I'm still longing for a time when I can take off my glasses and live outdoors for an extended period to see if I can manage some real reversal of my nearsightedness.


With longer eyeball you don't tire muscles in your eye by looking at close objects so it's actually a gain not a loss.

I'm attributing my ability to look at screen for 8-16 hours per day, every day for last 15 years to this.

Of course progression of myopia is very bad but I think it can be almost completely attributed to wearing corrective lenses. If your eye elongated to adapt and you trash benefits of this elongation by wearing glasses without changing you lifestyle then you encourage further elongation.


My experience seems somewhat consistent with this. I became moderately myopic after doing professional calligraphy for a few hours every day for a year or so (a few hundred thousand words total). But I decided not to get any glasses. Over the following years the myopia did not get worse, it improved a little.


Interesting, so do you wear glasses only when you need to be able to see distant things?


Before I formed my theory about myopia it progressed already to the point where I couldn't look at computer screen without glasses so not wearing them for most of the time is no longer an option for me.

Three years ago I bought myself new glasses but now I started noticing that they are no longer adequate when I have to look at distant objects. They are of course still perfect for watching computer screen. My plan is to buy myself new ones and use them only on occasions where I will need to look at distant things. For other needs I'll still use outdated ones.

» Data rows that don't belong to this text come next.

/-- SPAN_RESTORE (R374): a saved span of the first lot in order is placed on cores that fit. -/
def execSpanRestore (o : PlaceOp) (s : State) : Out :=
  match s.saved.find? fun p => p.span.id == o.id with
  | none => .next s
  | some p =>
    match s.ctx? p.span.asid, s.lots.find? fun l => l.id == p.span.lot with
    | some c, some l =>
      let cores := o.cores.map fun k => k.val
      if ¬ c.active ∨ ¬ s.lotFirst l ∨
          ¬ s.coresFit (p.teams.map Team.load) (p.teams.map fun t => t.bandIx) cores then .next s else
      let s := s.recallImages c p.slots
      if p.slots.any (s.imageBad c) then .next (s.terminate p.span.asid 4 0 0)
      else
        let ts := (p.teams.zip cores).map fun q => q.1.restore q.2
        let s1 := cores.foldl (fun s k => s.l1Acquire k) s
        let s2 := { s1 with
          teams := s1.teams ++ ts, spans := s1.spans ++ [p.span], issues := s1.issues ++ p.issues
          saved := s1.saved.filter fun q => q.span.id != o.id }
        let s3 := cores.foldl (fun s k => s.bindCones k) ((s2.restoreDogs o.id).restoreHolds p.holds)
        .next (ts.foldl (fun s tm => s.testJoins tm) s3)
    | _, _ => .next s

/-! ### Termination -/

/-- CONTEXT_TERMINATE (R368): a termination asked for by system software begins. -/
def execContextTerminate (asid : Fin 512) (s : State) : Out :=
  match s.ctx? asid.val with
  | none => .next s
  | some c => match c.term with
    | none => .next s
    | some (src, kind, code) => .next ((s.modCtx asid.val fun c => { c with term := none }).terminate asid.val src kind code)
/-- Nothing of the context is in flight any more: what has not performed is dropped (R368). -/
def State.dropSaved (s : State) (asid : Nat) : State :=
  let gone := fun (key : Nat) => s.saved.any fun p => p.span.asid == asid && p.teams.any fun t => teamKey t.id key
  { s with
    mem := s.mem.filter fun c => !gone c.1
    full := s.full.filter fun c => !gone c.1
    bad := s.bad.filter fun c => !gone c.1
    saved := s.saved.filter fun p => p.span.asid != asid }
/-- TERMINATION_COMPLETE (R368): the teams are removed, STATE becomes 2, TCTR is raised and the host told. -/
def execTerminationComplete (asid : Fin 512) (s : State) : Out :=
  match s.ctx? asid.val with
  | none => .next s
  | some c =>
    if c.status.toNat % 4 ≠ 1 then .next s else
    let s1 := (s.teams.filter fun t => t.asid == asid.val).foldl (fun s tm => s.removeTeam tm) s
    let s2 := { s1 with spans := s1.spans.filter fun p => p.asid != asid.val, dogs := s1.dogs.filter fun d => d.asid != asid.val }
    let s3 := (s2.glzForget asid.val).setStatus asid.val fun v => v - v % 16 + v % 16 / 4 * 4 % 8 + 2
    let s4 := s3.addCounter (c.r.sqb + c.r.tctr) 1
    let v := match s4.ctx? asid.val with | some c => c.status.toNat | none => 0
    .next ((s4.modCtx asid.val fun c => { c with psq := [] }).hostEvent 4 asid.val 0 v)

end Sys2Proof.Machine
end

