/-- The decoding of an item selector for a width (R405); the index of a V register is checked with the target. -/
def itemOf (sel : Nat) (wide : Bool) : Option Item :=
  let n := sel % 256
  if sel / 2 ^ 12 ≠ 0 then none else
  match bits sel 11 8 with
  | 0 => if wide ∧ n % 2 ≠ 0 then none else some (.v n)
  | 1 => if wide ∨ n ≠ 0 then none else some .p
  | 2 => if wide ∨ 11 < n then none else some (.f n)
  | 3 => if ¬ wide ∨ n ≠ 0 then none else some .next
  | 4 => if sregWide n = some wide then some (.sreg n) else none
  | 5 => if ¬ wide ∨ 63 < n then none else some (.k n)
  | 6 => if wide ∨ n ≠ 0 then none else some .stateWord
  | 7 => if ¬ wide ∨ 127 < n then none else some (.cone (n / 16) (n % 16))
  | 8 => if wide ∨ n ≠ 0 then none else some .ctx
  | _ => none

/-- CSTAT as it reads: LOST where a cone in use is unbound (R390, R398). -/
def Cone.stat (c : Cone) : Nat :=
  c.cstat.toNat ||| (if ¬ c.bound ∧ bits c.cw.toNat 2 0 ≠ 0 then 2 ^ 34 else 0)
/-- A word of a cone (R405, FILE 7). -/
def Cone.word (c : Cone) : Nat → Nat
  | 0 => c.cw.toNat
  | 1 => c.cmp0.toNat
  | 2 => c.cmp1.toNat
  | 3 => c.stat
  | 4 => c.cwhere.toNat
  | 5 => c.caddr.toNat
  | 6 => c.cval.toNat
  | _ => c.ciaddr.toNat

/-- The thread's next clause is held by the WAIT of its header (R406). -/
def State.hdrHeld (s : State) (tm : Team) (t : Thread) : Bool :=
  match s.ctx? tm.asid with
  | some c => match s.fetchWord c tm.core t.pc.toNat (t.crew == 7) with
    | .ok h => !t.waitMet h
    | _ => false
  | none => false
/-- The released group of a thread waits for a hold slot (R67, R406). -/
def State.slotless (s : State) (id i : Nat) : Bool :=
  s.holds.any fun h => h.team == id && h.members.contains i && !h.slot
/-- The thread waits before issue for room (R73). -/
def State.stalledFor (s : State) (id i : Nat) : Bool := s.issues.any fun x => x.team == id && x.stalled.contains i
/-- STATE of a thread (R406). -/
def State.stateOf (s : State) (tm : Team) (i : Nat) (t : Thread) : Nat :=
  if t.dbg.stepping then 6 else if t.dbg.halted then 2 else
  match t.status with
  | .trapped => 3
  | .idle => 4
  | .ended => 5
  | .joined _ => 1
  | .grouped => b2n (s.slotless tm.id i || s.hdrHeld tm t)
  | .ready => b2n (!t.waits.isEmpty || t.yieldLeft != 0 || s.hdrHeld tm t)
  | _ => b2n (!t.waits.isEmpty || s.stalledFor tm.id i)
/-- The state word (R406). -/
def State.stateWord (s : State) (tm : Team) (i : Nat) (t : Thread) : Nat :=
  s.stateOf tm i t + t.dbg.hcause % 16 * 2 ^ 4 + (if t.dbg.hcause = 3 then t.dbg.cone % 16 * 2 ^ 8 else 0) +
    t.sys.dbgedit.toNat % 2 * 2 ^ 12 + b2n (t.isHalted && t.dbg.inplace) * 2 ^ 13

/-- An item may be read or written of a target (R405, R407): whether it needs the right and a halted target, and the V
register range. -/
def State.itemOk (s : State) (tm : Team) (cr : Crew) (self : Nat) (tgt : Option Nat) (wide : Bool) (it : Item) : Bool :=
  let free := match tgt.bind fun k => tm.threads[k]? with
    | some _ => tgt != some self
    | none => false
  match it with
  | .cone .. | .ctx => true
  | .stateWord => free
  | _ =>
    free && s.hasRight tm && cr.num != 7 && (match tgt.bind fun k => tm.threads[k]? with
      | some u => u.isHalted && (match it with
        | .v n => n + b2n wide < (match tm.crew? u.crew with | some q => q.budget | none => 0)
        | _ => true)
      | none => false)

/-- The value of an item (R405). -/
def State.itemVal (s : State) (tm : Team) (k cc : Nat) (wide : Bool) (it : Item) : Nat :=
  match it, tm.threads[k]? with
  | .cone w n, _ => (tm.cone n).word w
  | .ctx, _ => b2n (s.hasRight tm) + (match s.ctx? tm.asid with | some c => bits c.status.toNat 2 2 * 2 | none => 0)
  | .v n, some u => u.vw wide n
  | .p, some u => (List.range 7).foldl (fun a i => a + b2n (u.p.getD i false) * 2 ^ i) 0
  | .f n, some u => u.f.getD n 0
  | .next, some u => u.pc.toNat
  | .sreg n, some u => s.sysRead tm u cc n
  | .k n, some u => kVal (match tm.crew? u.crew with | some q => q.k | none => []) true n
  | .stateWord, some u => s.stateWord tm k u
  | _, none => 0

/-- INSPR (R407). -/
def execInspr (c : Common) (o : InsprOp) (s : State) : Out :=
  runEach (.inspr c o) (fun x cr t j s =>
    let s := s.armPending x.team j
    match s.team? x.team with
    | some tm =>
      let tgt := tm.selectReg (srcVal cr.k t false o.a)
      match itemOf (srcVal cr.k t false o.b) o.wide with
      | some it =>
        if s.itemOk tm cr j tgt o.wide it then
          s.pushActed x j (.inspr c o) (vPut o.wide o.d.val (s.itemVal tm (tgt.getD j) (x.t0 + x.now) o.wide it)) o.p true
        else s.pushActed x j (.inspr c o) [] o.p false
      | none => s.pushActed x j (.inspr c o) [] o.p false
    | none => s) s

/-- The item may be written with the value (R405, R408). -/
def itemWritable (v : Nat) : Item → Bool
  | .v _ | .p | .k _ => true
  | .sreg n => n == 14
  | .next => v % 8 == 0
  | _ => false

/-- A thread whose next clause is set by a debugger: a waiting instruction at which it halted is abandoned (R408). -/
def State.setNext (s : State) (tm : Team) (k : Nat) (u : Thread) (v : Nat) : State :=
  let place := fun (t : Thread) =>
    { t with
      pc := BitVec.ofNat 64 v, must := none, waits := []
      status := match t.status with | .joined _ | .grouped => .ready | q => q
      dbg := { t.dbg with inplace := false } }
  let s1 := match u.status with
    | .joined n => s.modCrew tm.id u.crew fun q =>
        q.modRejoin u.strand n fun r => { r with arr := r.arr - (r.arr &&& 2 ^ u.lane) }
    | _ => s.leaveGroup tm.id k
  s1.modThr tm.id k place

I don't wear them in front of a screen because they reduce contrast an there are reflections - however clean they are. But I wear them to drive home.

As far as I am concerned I have evolved from something that needed to spot lions on the horizon to something that needs to spot trolls 0.5m away


That makes sense, but for me it would be more convenient if I could wear glasses while using the computer and not while doing other activity, which hopefully will be possible with the research that's going on.


Wait for old age! As you age your ability to focus closely gets worse (the eye muscles weaken) but your distance vision generally doesn't change much.


I have both myopia and astigmatism, in which the image is warped as well as blurred. I would be interested in research to see if astigmatism is also correlated with these same factors which help induce myopia.

Also I wanted to point out the spelling error in this entry title:

"Shortsigtedness" should be "Shortsightedness"


sigh - too late for me to fix it - thanks though.


I thought this was going to be about our short-sighted vision about the future.


That isn't an epidemic, that have been with us from the beginning of time.


I'll admit it's always been here and that it's incredibly hard to measure in any case.

But still feel that shortsightedness has increased in the last twenty or thirty years. The housing bubble is closest I can come to concrete verification of this but that's a long way, I'll admit.

It would be nice if someone could do a study akin to Bowling Alone, to study shortsightedness instead of social isolation.


At least you can do something useful with a house, even when its value drops 50%. The 17th century Dutch imploded their economy with tulips.


Myopia is one of the characteristics of bright but late-talking children that Thomas Sowell talks about In his book, "The Einstein Syndrome: Bright Children Who Talk Late" (http://www.amazon.com/Einstein-Syndrome-Bright-Children-Talk...). Other characteristics include above-average math and music abilities, good memories, and strong wills.


I've had to wear glasses since I was in preschool. Anecdotally, of course, I doubt conditions had that much to do with my poor eyesight.

Ah well. One day I'll get Lasik.


Equally anecdotally, I've spent pretty much the entirety of my 34 year long life indoors, either staring at a book or staring at a computer screen and my eyesight is absolutely perfect.